Project Tech Stack: AWS, Python, Scala, Apache Spark, Spark Streaming, Kafka, Elastic MapReduce, Redshift, Spectrum, Athena, MySQL.
About the role:
We are looking for a highly skilled Staff Data Engineer to join our innovative team. The ideal candidate will have extensive experience working on large-scale production systems and will be responsible for leading the design, development, and optimization of our client’s data platform and infrastructure.
About the project:
Our client is an online database and search engine that allows users to search and share short looping videos with no sound, resembling animated GIF files. It is the world’s best and most comprehensive place to search, discover, share, and create animated graphics. The platform supports multiple API integrations with most messengers like iMessage, Facebook, Instagram, Snapchat, Twitter, Tinder, Slack, WhatsApp, and many more, enabling powerful expression across global communication platform.

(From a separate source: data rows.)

-- ==== Sys2Proof/Tests/Slice0.lean ====
section
/-! SUPPORT. Tests of one step or one decoding each, and for each statement a state that meets its hypotheses. -/

namespace Sys2Proof.Tests

open Machine Claim

set_option Elab.async false

/-! ### States to test on: core 0 runs the one context of a launch, placed as for a single instruction -/

/-- The word at the pc is `nop`; the packet that holds it. -/
def s0 : State := State.reset.withFetchWord 32 0xB8000000
def p0 : List Nat := 0xB8000000 :: List.replicate 15 0x7FFFFFFF
def a0 : Nat := 0x50000

/-- The same with a second bundle, another `nop`, after the first. -/
def s2 : State := { s0 with mem := mwrite s0.mem 0x50004 (leBytes 4 0xB8000000) }
def p2 : List Nat := 0xB8000000 :: 0xB8000000 :: List.replicate 14 0x7FFFFFFF

/-- Context 0 changed. -/
def with0 (s : State) (f : Ctx → Ctx) : State := s.modCtx 0 0 f

/-- The team's tags, or the whole team, changed. -/
def withTeam (s : State) (f : Team → Team) : State :=
  s.modCore 0 (fun k => { k with teams := k.teams.map (fun t => (t.1, f t.2)) })

/-- `Ready`, `Usable`, `Clear` and `opens`, as they are computed. -/
def readyB (s : State) (c x pa : Nat) (pk : List Nat) : Bool :=
  s.powered && decide (s.pick = some (c, x)) && (s.ctx c x).pending.isEmpty && (s.ctx c x).resend.isEmpty && !(s.ctx c x).fenced &&
    (s.ctx c x).innerReady.isNone && !s.turnOver c x && decide (s.fetchPacket c (s.rootAt c x) (s.ctx c x).pc = .ok (pa, pk)) &&
    !(span (pa + (s.ctx c x).pc % 64) 4).any s.isLost

theorem ready_of {s : State} {c x pa : Nat} {pk : List Nat} (h : readyB s c x pa pk = true) : Ready s c x pa pk := by
  simp only [readyB, Bool.and_eq_true, Bool.not_eq_true', decide_eq_true_eq, List.isEmpty_iff, Option.isNone_iff_eq_none] at h
  obtain ⟨⟨⟨⟨⟨⟨⟨⟨h1, h2⟩, h3⟩, h4⟩, h5⟩, h6⟩, h7⟩, h8⟩, h9⟩ := h
  exact ⟨h1, h2, h3, h4, h5, h6, h7, h8, by simpa using h9⟩

def usableB (s : State) (c x pa : Nat) (m : Sem) : Bool :=
  !m.over (s.hdrAt c x) && portReady (view s c x pa).lqs (popCount (fun r => r == .s 31) [(0, m)]) &&
    portReady (view s c x pa).lq (popCount (fun r => r == .v 31) [(0, m)]) && sqReady (view s c x pa).sq.length [(0, m)] &&
    (lostPop s c x 0 [(0, m)] (view s c x pa).lq (view s c x pa).lqs).isEmpty &&
    (lostReads c x (popped s c x pa m.srcs) (s.lostTagsAt c x) (popped s c x pa m.srcs).sq m).isEmpty

theorem usable_of {s : State} {c x pa : Nat} {m : Sem} (h : usableB s c x pa m = true) : Usable s c x pa m := by
  simp only [usableB, Bool.and_eq_true, Bool.not_eq_true', List.isEmpty_iff] at h
  obtain ⟨⟨⟨⟨⟨h1, h2⟩, h3⟩, h4⟩, h5⟩, h6⟩ := h
  exact ⟨h1, h2, h3, h4, h5, h6⟩

/-- Each of some instructions is usable. -/
theorem usable_all {s : State} {c x pa : Nat} {l : List Instr} (h : l.all (fun i => usableB s c x pa (semOf i)) = true) :
    ∀ i ∈ l, Usable s c x pa (semOf i) := fun _ hi => usable_of (List.all_eq_true.mp h _ hi)

def clearB (s : State) (c x pa : Nat) (pk : List Nat) (m : Sem) : Bool :=
  let e := env s c x pa pk m
  let b := base s c x pa m.srcs
  usableB s c x pa m && !blocksBefore (s.core c) (view s c x pa) (teamBase s c x) [(0, m)] && m.ins.wf &&
    m.streams.all (fun a => (tget (popped s c x pa m.srcs).lostA a).isNone) && (m.check e b).isEmpty &&
    (flowFaults b c x 0 (m.flow e b)).isEmpty && !m.waits e b && !(s.core c).accBusy (teamBase s c x) m

theorem clear_of {s : State} {c x pa : Nat} {pk : List Nat} {m : Sem} (h : clearB s c x pa pk m = true) : Clear s c x pa pk m := by
  simp only [clearB, Bool.and_eq_true, Bool.not_eq_true', List.isEmpty_iff, List.all_eq_true, Option.isNone_iff_eq_none] at h
  obtain ⟨⟨⟨⟨⟨⟨⟨h1, h2⟩, h3⟩, h4⟩, h5⟩, h6⟩, h7⟩, h8⟩ := h
  exact ⟨usable_of h1, h2, h3, h4, h5, h6, h7, h8⟩

theorem clear_all {s : State} {c x pa : Nat} {pk : List Nat} {l : List Instr} (h : l.all (fun i => clearB s c x pa pk (semOf i)) = true) :
    ∀ i ∈ l, Clear s c x pa pk (semOf i) := fun _ hi => clear_of (List.all_eq_true.mp h _ hi)

def opensB (s : State) (c x t : Nat) : Bool :=
  decide (t % 4 = 0) && decide (t < 2 ^ 52) &&
    (match s.fetchPacket c (s.rootAt c x) t with
     | .ok (qa, qk) => !(span (qa + t % 64) 4).any s.isLost && startsBundle (qk.getD (t / 4 % 16) 0)
     | .error _ => false)

theorem opens_of {s : State} {c x t : Nat} (h : opensB s c x t = true) : opens s c x t := by
  unfold opensB at h
  split at h
  next qa qk hq => simp at h; exact ⟨h.1.1, h.1.2, qa, qk, hq, by simpa using h.2.1, by simpa using h.2.2⟩
  next => simp at h

theorem ready_s0 : Ready s0 0 0 a0 p0 := ready_of (by decide +kernel)
theorem ready_s2 : Ready s2 0 0 a0 p2 := ready_of (by decide +kernel)

/-- A step completes. -/
def completes (o : Host.Outcome State Fault Refusal) : Bool := match o with | .next _ => true | _ => false

/-- What the state after a completed step satisfies. -/
def afterwards (o : Host.Outcome State Fault Refusal) (p : State → Bool) : Bool := match o with | .next t => p t | _ => false

/-! ### Witnesses: the S class and the C class -/

theorem wit_ScalarArithmeticResults : Ready s0 0 0 a0 p0 ∧ (1 : BitVec 5) ≠ 31 ∧
    ∀ i ∈ ([.add 1 2 3, .sub 1 2 3, .mul 1 2 3, .mulh 1 2 3, .mulhz 0 2 3, .and 1 2 3, .or 1 2 3, .xor 30 2 3, .andn 1 30 0, .addi 1 2 262144,
      .andi 1 2 3, .ori 1 2 3, .xori 1 2 3, .muli 1 2 524287] : List Instr), Usable s0 0 0 a0 (semOf i) :=
  ⟨ready_s0, by decide, usable_all (by decide +kernel)⟩

theorem wit_ScalarShiftAndFieldResults : Ready s0 0 0 a0 p0 ∧ (0 : BitVec 19).toNat ≤ 63 ∧ (63 : BitVec 19).toNat ≤ 63 ∧ (11 : BitVec 5).toNat ≤ 11 ∧
    ∀ i ∈ ([.shl 1 2 3, .shr 1 2 3, .sra 1 2 3, .min 1 2 3, .max 1 2 3, .minz 1 2 3, .maxz 1 2 3, .adds 1 2 3, .subs 1 2 3, .lea 1 2 3 31,
      .shli 1 2 0, .shri 1 2 63, .srai 1 2 63, .mini 1 2 5, .maxi 1 2 5, .sel 1 2 3 11, .clz 1 2, .ctz 1 2, .popc 1 2, .bfx 1 2 3, .bfxz 1 2 3,
      .bins 1 2 3, .movi 30 8388608, .movup 1 5] : List Instr), Usable s0 0 0 a0 (semOf i) :=
  ⟨ready_s0, by decide, by decide, by decide, usable_all (by decide +kernel)⟩

/-- Zero divisor included: every register of `s0` reads 0. -/
theorem wit_ScalarDivisionResults : Ready s0 0 0 a0 p0 ∧ arg s0 0 0 a0 [.s 2, .s 3] 1 = 0 ∧
    ∀ i ∈ ([.div 1 2 3, .divz 1 2 3, .rem 1 2 3, .remz 0 2 3] : List Instr), Usable s0 0 0 a0 (semOf i) :=
  ⟨ready_s0, by decide +kernel, usable_all (by decide +kernel)⟩

theorem wit_ScalarCompareResults : Ready s0 0 0 a0 p0 ∧ (11 : BitVec 5).toNat ≤ 11 ∧
    ∀ i ∈ ([.cmpeq 11 1 2, .cmpne 0 1 2, .cmplt 0 1 2, .cmple 0 1 2, .cmpltz 0 1 2, .cmplez 0 1 2, .cmpbit 0 1 2, .cmpeqi 0 1 2, .cmpnei 0 1 2,
      .cmplti 0 1 2, .cmplei 0 1 2, .cmpltzi 0 1 524287, .cmplezi 0 1 2] : List Instr), Usable s0 0 0 a0 (semOf i) :=
  ⟨ready_s0, by decide, usable_all (by decide +kernel)⟩

theorem wit_SpecialRegisterResults : Ready s0 0 0 a0 p0 ∧ (∀ i ∈ (List.range 25).map (fun n => Instr.mfs 1 (BitVec.ofNat 24 n)), Usable s0 0 0 a0 (semOf i)) ∧
    (∀ i ∈ ([12, 14, 15, 16, 17, 18, 20, 23].map (fun n => Instr.mts 1 (BitVec.ofNat 24 n))), Usable s0 0 0 a0 (semOf i)) ∧
    Usable s0 0 0 a0 (semOf (.budget 134217727)) :=
  ⟨ready_s0, usable_all (by decide +kernel), usable_all (by decide +kernel), usable_of (by decide +kernel)⟩

/-- Steer register 11 with its condition half 1 and its target the packet's first bundle; another context that can issue. -/
def sSteer : State :=
  withTeam ((with0 s0 (fun v => { v with st := vset v.st 11 { Steer.zero with cond := true, tgt := BitVec.ofNat 32 (a0 / 4) } })).modCtx 0 3
    (fun v => { v with status := .ready })) (fun T => { T with size := 4 })

theorem ready_sSteer : Ready sSteer 0 0 a0 p0 := ready_of (by decide +kernel)

theorem wit_StraightControlResults : Ready sSteer 0 0 a0 p0 ∧ (11 : BitVec 4).toNat ≤ 11 ∧
    (∀ i ∈ ([.nop, .prep 11 67108864, .prepx 11 3, .br 0, .brn 11, .yield] : List Instr), Usable sSteer 0 0 a0 (semOf i)) ∧
    (argV sSteer 0 0 a0 [.cond 0] 0).getLsbD 0 = false ∧ (argV sSteer 0 0 a0 [.cond 11] 0).getLsbD 0 = true ∧ (sSteer.core 0).canTry 3 = true :=
  ⟨ready_sSteer, by decide, usable_all (by decide +kernel), by decide +kernel, by decide +kernel, by decide +kernel⟩

/-- `brn` through steer register 0, and `ret`, to the packet's first bundle. -/
def sBack : State := with0 s0 (fun v => { v with s := vset v.s 30 0x50000, st := vset v.st 0 { Steer.zero with tgt := BitVec.ofNat 32 (a0 / 4) } })

theorem wit_TransferResults : Ready sSteer 0 0 a0 p0 ∧ Usable sSteer 0 0 a0 (semOf (.br 11)) ∧ Ready sBack 0 0 a0 p0 ∧
    (∀ i ∈ ([.brn 0, .jmp 0, .call 0, .ret] : List Instr), Usable sBack 0 0 a0 (semOf i)) ∧
    opens (base sSteer 0 0 a0 [.cond 11]) 0 0 ((vget (popped sSteer 0 0 a0 [.cond 11]).st 11 Steer.zero).tgt.toNat * 4) ∧
    opens (base sBack 0 0 a0 [.cond 0]) 0 0 ((vget (popped sBack 0 0 a0 [.cond 0]).st 0 Steer.zero).tgt.toNat * 4) ∧
    opens (base sBack 0 0 a0 []) 0 0 0x50000 ∧ opens (base sBack 0 0 a0 [.s 30]) 0 0 (arg sBack 0 0 a0 [.s 30] 0).toNat :=
  ⟨ready_sSteer, usable_of (by decide +kernel), ready_of (by decide +kernel), usable_all (by decide +kernel), opens_of (by decide +kernel),
   opens_of (by decide +kernel), opens_of (by decide +kernel), opens_of (by decide +kernel)⟩

/-- `s9` counts three trips and two extra passes. -/
def sNest : State := with0 s2 (fun v => { v with s := vset v.s 9 0x200000003 })
def nest0 : Nest := { level := 5, rev := false, trips := 3, passes := 5, pass := 0, body := 0x50000, last := 0x50000, after := 0x50004 }
def sInNest : State := with0 s2 (fun v => { v with nest := [nest0] })
def sLastPass : State := with0 s2 (fun v => { v with nest := [{ nest0 with pass := 4 }] })

theorem wit_NestResults_open : Ready sNest 0 0 a0 p2 ∧ (view sNest 0 0 a0).sets = [] ∧ Clear sNest 0 0 a0 p2 (semOf (.nest 5 0 9 1)) ∧
    arg sNest 0 0 a0 [.s 9] 0 = 0x200000003 ∧ (sNest.ctx 0 0).pc ≠ 0x50004 ∧ Clear sNest 0 0 a0 p2 (semOf (.nest 0 1 0 1)) :=
  ⟨ready_of (by decide +kernel), by decide +kernel, clear_of (by decide +kernel), by decide +kernel, by decide +kernel, clear_of (by decide +kernel)⟩

theorem wit_NestResults_pass : Ready sInNest 0 0 a0 p2 ∧ (∀ i ∈ ([.nop, .lrot, .lbrk] : List Instr), Usable sInNest 0 0 a0 (semOf i)) ∧
    (view sInNest 0 0 a0).nest = [nest0] ∧ nest0.last = (sInNest.ctx 0 0).pc ∧ Ready sLastPass 0 0 a0 p2 ∧ Usable sLastPass 0 0 a0 (semOf .nop) ∧
    (view sLastPass 0 0 a0).nest = [{ nest0 with pass := 4 }] :=
  ⟨ready_of (by decide +kernel), usable_all (by decide +kernel), by decide +kernel, by decide +kernel, ready_of (by decide +kernel),
   usable_of (by decide +kernel), by decide +kernel⟩

def sEvent : State := with0 s0 (fun v => { v with evt := true, s := vset v.s 1 5 })

theorem wit_ContextAndBarrierResults : Ready sEvent 0 0 a0 p0 ∧ Clear sEvent 0 0 a0 p0 (semOf .exit) ∧ (view sEvent 0 0 a0).evt = true ∧
    (∀ i ∈ ([.wfe, .sev 1] : List Instr), Usable sEvent 0 0 a0 (semOf i)) ∧
    (∀ i ∈ ([.bar 0, .barv 15] : List Instr), Clear sEvent 0 0 a0 p0 (semOf i)) ∧ (view sEvent 0 0 a0).ops = [] ∧
    tget (view sEvent 0 0 a0).arrived ((sEvent.core 0).barKey 0 15) = none ∧ ((sEvent.core 0).barrier ((sEvent.core 0).barKey 0 15)).arrived.contains 0 = false :=
  ⟨ready_of (by decide +kernel), clear_of (by decide +kernel), by decide +kernel, usable_all (by decide +kernel), clear_all (by decide +kernel),
   by decide +kernel, by decide +kernel, by decide +kernel⟩

theorem wit_TrapAndBreakResults : Ready s0 0 0 a0 p0 ∧ (s0.ctx 0 0).handler = none ∧ (base s0 0 0 a0 []).recordPlace 0 0 = .ok (span 0x60000 64) ∧
    (s0.ctx 0 0).nest = [] ∧ ∀ i ∈ ([.trap 0, .brk 134217727] : List Instr), Usable s0 0 0 a0 (semOf i) :=
  ⟨ready_s0, by decide +kernel, by decide +kernel, by decide +kernel, usable_all (by decide +kernel)⟩

/-- Steer register 0 aims at a misaligned address, register 1 at a far one. -/
def sAstray : State := with0 s0 (fun v => { v with st := vset (vset v.st 0 { Steer.zero with mis := true }) 1 { Steer.zero with far := true } })

/-- A header that declares no scalar register beyond `s0`. -/
def sFew : State := { s0 with launches := s0.launches.map (fun e => (e.1, { e.2 with hdr := e.2.hdr - BitVec.ofNat 512 (31 * 2 ^ 38) })) }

Qualifications and Skills:
- 5+ years of professional experience in a data engineering role, demonstrating a strong track record of delivering high-quality data solutions;
- 3+ years of professional experience with GitHub and version control best practices;
- Strong proficiency in both Scala and Python, with a proven ability to develop and maintain scalable data solutions using these languages;
- Deep understanding of Apache Spark and Elastic MapReduce (EMR), including experience in optimizing Spark jobs for performance, reliability, and scalability;
- Experience with Spark Streaming and Kafka;
- Experience with data orchestration systems, particularly Luigi, to manage complex data workflows;
- Strong knowledge of Redshift, Spectrum, Athena, MySQL, and AWS ecosystems;
- Strong knowledge of general best practices in data modeling, storage, and retrieval (i.e. columnar / compressed storage, data retention, materialized views, etc);
- Experience with distributed systems at a scale beyond simple ETLs;
- Familiarity with automated data synchronization (in particular AWS DMS) from multiple sources into a data warehouse;
- Experience with CI/CD tools like Jenkins or Spinnaker;
- Experience with Docker and Kubernetes;
- Familiarity with Databricks, in particular using it to look into data discrepancy issues and identifying the source of the issues.
Nice to have:
- Familiarity with Google Analytics/GBQ.
- Familiarity with Tableau.
Responsibilities:
- Build, optimize, and maintain scalable data pipelines using technologies like Spark and Python.
- Manage and optimize data warehouses, data lakes, and cloud-based infrastructure (AWS).
- Ensure data integrity, consistency, and quality throughout the data lifecycle.
- Design efficient data models and implement strategies for optimal storage and retrieval.
- Develop and manage complex data workflows using orchestration tools like Luigi.
- Identify and resolve data issues, optimize pipeline performance, and contribute to data engineering best practices.